“Everything will be okay in the end. If it’s not okay, it is not the end.”
I havent ran out of words to say, or things to think. I just have decided to keep alot to myself nowadays. 2015 has been good to me, really. It was pretty much all smiles and laughs. And pretty much alot of things has been happening, too. Major things, I might add. So, call me weird.. but I kind of miss the feeling of being sad about something and reading lines that touches my heart and give me the urge to blog about it.

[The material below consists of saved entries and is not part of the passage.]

-- ==== Sys2Proof/Machine/CodeTable.lean ====
section
/-! DEFINITION. The code-table generator: GENCODE and RDCODE (42_code_table.md). -/

namespace Sys2Proof.Machine

/-- The entry of a code given as a path (R265). -/
def entryOfPath (p : Bits) : CodeEntry :=
  { valid := true, len := BitVec.ofNat 7 p.length, bits := BitVec.ofNat 64 (val p) }

/-- CODE with exactly the given symbols' codes valid (R265). -/
def fillCodes (ps : List (Byte × Bits)) : SymTable CodeEntry :=
  ps.foldl (fun t x => symPut t x.1 (entryOfPath x.2)) blankCodes

/-- GENCODE on the leaves' paths (R265): a path longer than CODE_MAX raises CODE_TOO_LONG and leaves CODE. -/
def gencodePaths (ps : List (Byte × Bits)) (s : State) : State :=
  if ps.any (fun x => decide (Config.codeMax < x.2.length)) then
    raiseError .codeTooLong { s with codesValid := false }
  else finish { s with code := fillCodes ps, codesValid := true }

/-- GENCODE's body (R265); the empty tree has no leaf (R267). The leaves are visited depth-first from ROOT
(R273; DEDUCED that these are all the used leaves, log 13). -/
def gencodeBody (s : State) : Result :=
  match s.root with
  | none => .next (finish { s with code := blankCodes, codesValid := true })
  | some r =>
    match wholeTree s.node r with
    | none => .fault .brokenTree
    | some t => .next (gencodePaths (leafPaths t) s)

/-- GENCODE (R265); it needs TREE_VALID (45_host_interface.md R381). -/
def execGencode (s : State) : Result := runCommand .gencode s.treeValid id (singleStep gencodeBody) s

/-- RDCODE (R275). -/
def execRdcode (b : Byte) (s : State) : Result :=
  runCommand (.rdcode b) true id
    (singleStep fun s => .next (finish (setResult (codeWord (symGet s.code b))
      ((symGet s.code b).bits.extractLsb' 0 32) ((symGet s.code b).bits.extractLsb' 32 32) s))) s

end Sys2Proof.Machine
end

Ive been staying away from depressing songs, and again, call me weird but I miss lying in bed in the dark and think about the past, the present, and the future. I miss long car rides or walks in the rain or under the sun with music blasting through my earphones. I still, and will always, do that sort of thing, but still.. God, am I saying I miss the feeling of content or complete?
I must be going bonkers.
So anyway, Im not saying life is anywhere near perfect. But like I stated up there, I seem to be missing those ups in life. So, sure. I guess you can call me weird. I mean, even I think so too sometimes. But God, I am absolutely NOT wishing for anything bad. I swear. Im happy with life, and I hope it gets better. Amin.
I wonder how the world is doing.. I hope things are going content for everyone unlike me and my weird desires and feelings.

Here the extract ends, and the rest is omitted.